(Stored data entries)
=== Begin Enclosure ===
-- ==== Sys2Proof/Machine/Ops.lean ====
section
/-! DEFINITION. The named operations over memory, registers, stack and display, the two ways an instruction ends, and
the fetch. There is no operation that takes an exception and none that returns from one: the hardware has neither
(spec/60_exceptions.md R120, R123, R124). -/

namespace Sys2Proof.Machine

/-! ### Memory (spec/20_memory.md) -/

/-- The masked address of every access (R31). -/
def maskAddr (a : Word) : Nat := a.toNat % 4096

/-- The byte at an address: the listed one, else the initial contents. -/
def readByte (m : Memory) (a : Nat) : Byte :=
  match m with
  | [] => initialByte a
  | c :: rest => if c.1 = a then c.2 else readByte rest a

/-- `m` with no cell listed at `a`. -/
def eraseByte (m : Memory) (a : Nat) : Memory := m.filter (fun c => c.1 ≠ a)

/-- `m` with the cell `(a, b)` listed before the first greater address. -/
def insertByte (m : Memory) (a : Nat) (b : Byte) : Memory :=
  match m with
  | [] => [(a, b)]
  | c :: rest => if a < c.1 then (a, b) :: c :: rest else c :: insertByte rest a b

/-- Writing a byte. Writing the initial contents unlists the cell, so that equal memories are equal lists. -/
def writeByte (m : Memory) (a : Nat) (b : Byte) : Memory :=
  if b = initialByte a then eraseByte m a else insertByte (eraseByte m a) a b

/-- Bytes written at ascending addresses from `a` on, each address masked for itself (R31). -/
def writeBytes (m : Memory) (a : Word) (bs : List Byte) : Memory :=
  match bs with
  | [] => m
  | b :: rest => writeBytes (writeByte m (maskAddr a) b) (a + 1#16) rest

/-- The canonical form of memory: addresses strictly rise and lie in the 4096 bytes of R30, and no cell equals its
initial contents. -/
abbrev Memory.wf (m : Memory) : Prop :=
  m.Pairwise (fun c d => c.1 < d.1) ∧ ∀ c ∈ m, c.1 < 4096 ∧ c.2 ≠ initialByte c.1

/-- `MemRead(a, 1)` (R6, R31). -/
def State.memRead (s : State) (a : Word) : Byte := readByte s.mem (maskAddr a)

/-- `MemWrite(a + k, 1, b_k)` for the bytes `b_0`, `b_1`, ... in ascending order (R6, R31, R34). -/
def State.memWrite (s : State) (a : Word) (bs : List Byte) : State := { s with mem := writeBytes s.mem a bs }

/-! ### Registers and stack (spec/10_state.md) -/

/-- `V[x]` (R10). -/
def State.getV (s : State) (x : Reg) : Byte := s.v[x.toNat]'(x.isLt)

/-- `V[x] <- b` (R10): one bank, no register is hard-wired. -/
def State.setV (s : State) (x : Reg) (b : Byte) : State := { s with v := s.v.set x.toNat b x.isLt }

/-- `I <- a` (R12). -/
def State.setI (s : State) (a : Word) : State := { s with i := a }

/-- `PC <- a` (R13). -/
def State.setPc (s : State) (a : Word) : State := { s with pc := a }

/-- The slot `SP mod 16` (R14; decision D7). -/
def stackSlot (sp : Byte) : Nat := sp.toNat % 16

/-- `stack[SP mod 16]` (R15). -/
def State.stackTop (s : State) : Word := s.stack[stackSlot s.sp]'(Nat.mod_lt _ (by decide))

/-- `SP <- SP + 1`, then `stack[SP mod 16] <- a` (R73). -/
def State.push (s : State) (a : Word) : State :=
  { s with sp := s.sp + 1#8, stack := s.stack.set (stackSlot (s.sp + 1#8)) a (Nat.mod_lt _ (by decide)) }

/-- `PC <- stack[SP mod 16]`, then `SP <- SP - 1` (R70, `SP` not 0). -/
def State.pop (s : State) : State := { s with pc := s.stackTop, sp := s.sp - 1#8 }

/-- Both anchors of the delay timer at once (R127). -/
def State.setDt (s : State) (b : Byte) : State := { s with dtSet := b, dtT0 := s.now }

/-- Both anchors of the sound timer at once (R127). -/
def State.setSt (s : State) (b : Byte) : State := { s with stSet := b, stT0 := s.now }

/-- `Key(k)` as this step sampled it (R6, R66). -/
def State.keyDown (s : State) (k : Reg) : Bool := s.keys[k.toNat]'(k.isLt)

/-! ### Display (spec/10_state.md R18) -/

/-- `disp(cx, cy)`. -/
def pixel (d : Display) (cx : Fin 64) (cy : Fin 32) : Bool := (d[cy.val]'(cy.isLt))[cx.val]'(cx.isLt)

/-- `disp(cx, cy) <- NOT disp(cx, cy)`. -/
def togglePixel (d : Display) (cx : Fin 64) (cy : Fin 32) : Display :=
  d.set cy.val ((d[cy.val]'(cy.isLt)).set cx.val (!pixel d cx cy) cx.isLt) cy.isLt

/-- The display replaced (R18): CLS, DRW and initialisation only. -/
def State.setDisp (s : State) (d : Display) : State := { s with disp := d }

/-! ### The end of an instruction (spec/00_scope.md R8, spec/40_fetch_decode_execute.md R64) -/

/-- The status output after an outcome (R112). -/
def statusAfter (o : StepOutcome) : Status :=
  match o with
  | .waiting => .waitingForKey
  | .executed => .normal
  | .noInstruction => .normal
  | .ignored => .normal

/-- The instruction step ends with outcome `o` (R8). -/
def State.ended (s : State) (o : StepOutcome) : State := { s with outcome := some o, status := statusAfter o }

/-- The end of an instruction whose `PC` stands as the instruction left it. -/
def finish (o : StepOutcome) (s : State) : Result := .next (s.ended o)

/-- The end of a straight-line instruction: `PC <- PC + 2` (R64). -/
def straight (s : State) : Result := finish .executed (s.setPc (s.pc + 2#16))

/-- The end of a skip: `PC <- PC + 4` if the condition holds, else `PC + 2` (R64). -/
def skipIf (c : Bool) (s : State) : Result := finish .executed (s.setPc (s.pc + if c then 4#16 else 2#16))

/-- An unrecognized word: nothing changes, outcome `Ignored` (R62). -/
def ignoreWord (s : State) : Result := finish .ignored s

/-! ### Fetch (R45, R60) -/

/-- The bytes at `PC` and `PC + 1` (R32, R33). -/
def State.fetchBytes (s : State) : List Byte := [s.memRead s.pc, s.memRead (s.pc + 1#16)]

/-- The fetched word, big-endian (R45). -/
def State.fetchWord (s : State) : Word := s.memRead s.pc ++ s.memRead (s.pc + 1#16)

/-- Fetch and decode (R60): the sentinel test comes with the decoding, since the word 0000 decodes to the sentinel. -/
def State.fetchDecode (s : State) : Except Reject Instr := decodeBytes s.fetchBytes

/-- `s` with the word `w` stored where the fetch reads. -/
def State.withWord (s : State) (w : Word) : State := s.memWrite s.pc [hiByte w, loByte w]

end Sys2Proof.Machine
end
=== End Enclosure ===
Task objective: Every line must be copied exactly as it stands above.

Result:
-- ==== Sys2Proof/Machine/Ops.lean ====
section
/-! DEFINITION. The named operations over memory, registers, stack and display, the two ways an instruction ends, and
the fetch. There is no operation that takes an exception and none that returns from one: the hardware has neither
(spec/60_exceptions.md R120, R123, R124). -/

namespace Sys2Proof.Machine

/-! ### Memory (spec/20_memory.md) -/

/-- The masked address of every access (R31). -/
def maskAddr (a : Word) : Nat := a.toNat % 4096

/-- The byte at an address: the listed one, else the initial contents. -/
def readByte (m : Memory) (a : Nat) : Byte :=
  match m with
  | [] => initialByte a
  | c :: rest => if c.1 = a then c.2 else readByte rest a

/-- `m` with no cell listed at `a`. -/
def eraseByte (m : Memory) (a : Nat) : Memory := m.filter (fun c => c.1 ≠ a)

/-- `m` with the cell `(a, b)` listed before the first greater address. -/
def insertByte (m : Memory) (a : Nat) (b : Byte) : Memory :=
  match m with
  | [] => [(a, b)]
  | c :: rest => if a < c.1 then (a, b) :: c :: rest else c :: insertByte rest a b

/-- Writing a byte. Writing the initial contents unlists the cell, so that equal memories are equal lists. -/
def writeByte (m : Memory) (a : Nat) (b : Byte) : Memory :=
  if b = initialByte a then eraseByte m a else insertByte (eraseByte m a) a b

/-- Bytes written at ascending addresses from `a` on, each address masked for itself (R31). -/
def writeBytes (m : Memory) (a : Word) (bs : List Byte) : Memory :=
  match bs with
  | [] => m
  | b :: rest => writeBytes (writeByte m (maskAddr a) b) (a + 1#16) rest

/-- The canonical form of memory: addresses strictly rise and lie in the 4096 bytes of R30, and no cell equals its
initial contents. -/
abbrev Memory.wf (m : Memory) : Prop :=
  m.Pairwise (fun c d => c.1 < d.1) ∧ ∀ c ∈ m, c.1 < 4096 ∧ c.2 ≠ initialByte c.1

/-- `MemRead(a, 1)` (R6, R31). -/
def State.memRead (s : State) (a : Word) : Byte := readByte s.mem (maskAddr a)

/-- `MemWrite(a + k, 1, b_k)` for the bytes `b_0`, `b_1`, ... in ascending order (R6, R31, R34). -/
def State.memWrite (s : State) (a : Word) (bs : List Byte) : State := { s with mem := writeBytes s.mem a bs }

/-! ### Registers and stack (spec/10_state.md) -/

/-- `V[x]` (R10). -/
def State.getV (s : State) (x : Reg) : Byte := s.v[x.toNat]'(x.isLt)

/-- `V[x] <- b` (R10): one bank, no register is hard-wired. -/
def State.setV (s : State) (x : Reg) (b : Byte) : State := { s with v := s.v.set x.toNat b x.isLt }

/-- `I <- a` (R12). -/
def State.setI (s : State) (a : Word) : State := { s with i := a }

/-- `PC <- a` (R13). -/
def State.setPc (s : State) (a : Word) : State := { s with pc := a }

/-- The slot `SP mod 16` (R14; decision D7). -/
def stackSlot (sp : Byte) : Nat := sp.toNat % 16

/-- `stack[SP mod 16]` (R15). -/
def State.stackTop (s : State) : Word := s.stack[stackSlot s.sp]'(Nat.mod_lt _ (by decide))

/-- `SP <- SP + 1`, then `stack[SP mod 16] <- a` (R73). -/
def State.push (s : State) (a : Word) : State :=
  { s with sp := s.sp + 1#8, stack := s.stack.set (stackSlot (s.sp + 1#8)) a (Nat.mod_lt _ (by decide)) }

/-- `PC <- stack[SP mod 16]`, then `SP <- SP - 1` (R70, `SP` not 0). -/
def State.pop (s : State) : State := { s with pc := s.stackTop, sp := s.sp - 1#8 }

/-- Both anchors of the delay timer at once (R127). -/
def State.setDt (s : State) (b : Byte) : State := { s with dtSet := b, dtT0 := s.now }

/-- Both anchors of the sound timer at once (R127). -/
def State.setSt (s : State) (b : Byte) : State := { s with stSet := b, stT0 := s.now }

/-- `Key(k)` as this step sampled it (R6, R66). -/
def State.keyDown (s : State) (k : Reg) : Bool := s.keys[k.toNat]'(k.isLt)

/-! ### Display (spec/10_state.md R18) -/

/-- `disp(cx, cy)`. -/
def pixel (d : Display) (cx : Fin 64) (cy : Fin 32) : Bool := (d[cy.val]'(cy.isLt))[cx.val]'(cx.isLt)

/-- `disp(cx, cy) <- NOT disp(cx, cy)`. -/
def togglePixel (d : Display) (cx : Fin 64) (cy : Fin 32) : Display :=
  d.set cy.val ((d[cy.val]'(cy.isLt)).set cx.val (!pixel d cx cy) cx.isLt) cy.isLt

/-- The display replaced (R18): CLS, DRW and initialisation only. -/
def State.setDisp (s : State) (d : Display) : State := { s with disp := d }

/-! ### The end of an instruction (spec/00_scope.md R8, spec/40_fetch_decode_execute.md R64) -/

/-- The status output after an outcome (R112). -/
def statusAfter (o : StepOutcome) : Status :=
  match o with
  | .waiting => .waitingForKey
  | .executed => .normal
  | .noInstruction => .normal
  | .ignored => .normal

/-- The instruction step ends with outcome `o` (R8). -/
def State.ended (s : State) (o : StepOutcome) : State := { s with outcome := some o, status := statusAfter o }

/-- The end of an instruction whose `PC` stands as the instruction left it. -/
def finish (o : StepOutcome) (s : State) : Result := .next (s.ended o)

/-- The end of a straight-line instruction: `PC <- PC + 2` (R64). -/
def straight (s : State) : Result := finish .executed (s.setPc (s.pc + 2#16))

/-- The end of a skip: `PC <- PC + 4` if the condition holds, else `PC + 2` (R64). -/
def skipIf (c : Bool) (s : State) : Result := finish .executed (s.setPc (s.pc + if c then 4#16 else 2#16))

/-- An unrecognized word: nothing changes, outcome `Ignored` (R62). -/
def ignoreWord (s : State) : Result := finish .ignored s

/-! ### Fetch (R45, R60) -/

/-- The bytes at `PC` and `PC + 1` (R32, R33). -/
def State.fetchBytes (s : State) : List Byte := [s.memRead s.pc, s.memRead (s.pc + 1#16)]

/-- The fetched word, big-endian (R45). -/
def State.fetchWord (s : State) : Word := s.memRead s.pc ++ s.memRead (s.pc + 1#16)

/-- Fetch and decode (R60): the sentinel test comes with the decoding, since the word 0000 decodes to the sentinel. -/
def State.fetchDecode (s : State) : Except Reject Instr := decodeBytes s.fetchBytes

/-- `s` with the word `w` stored where the fetch reads. -/
def State.withWord (s : State) (w : Word) : State := s.memWrite s.pc [hiByte w, loByte w]

end Sys2Proof.Machine
end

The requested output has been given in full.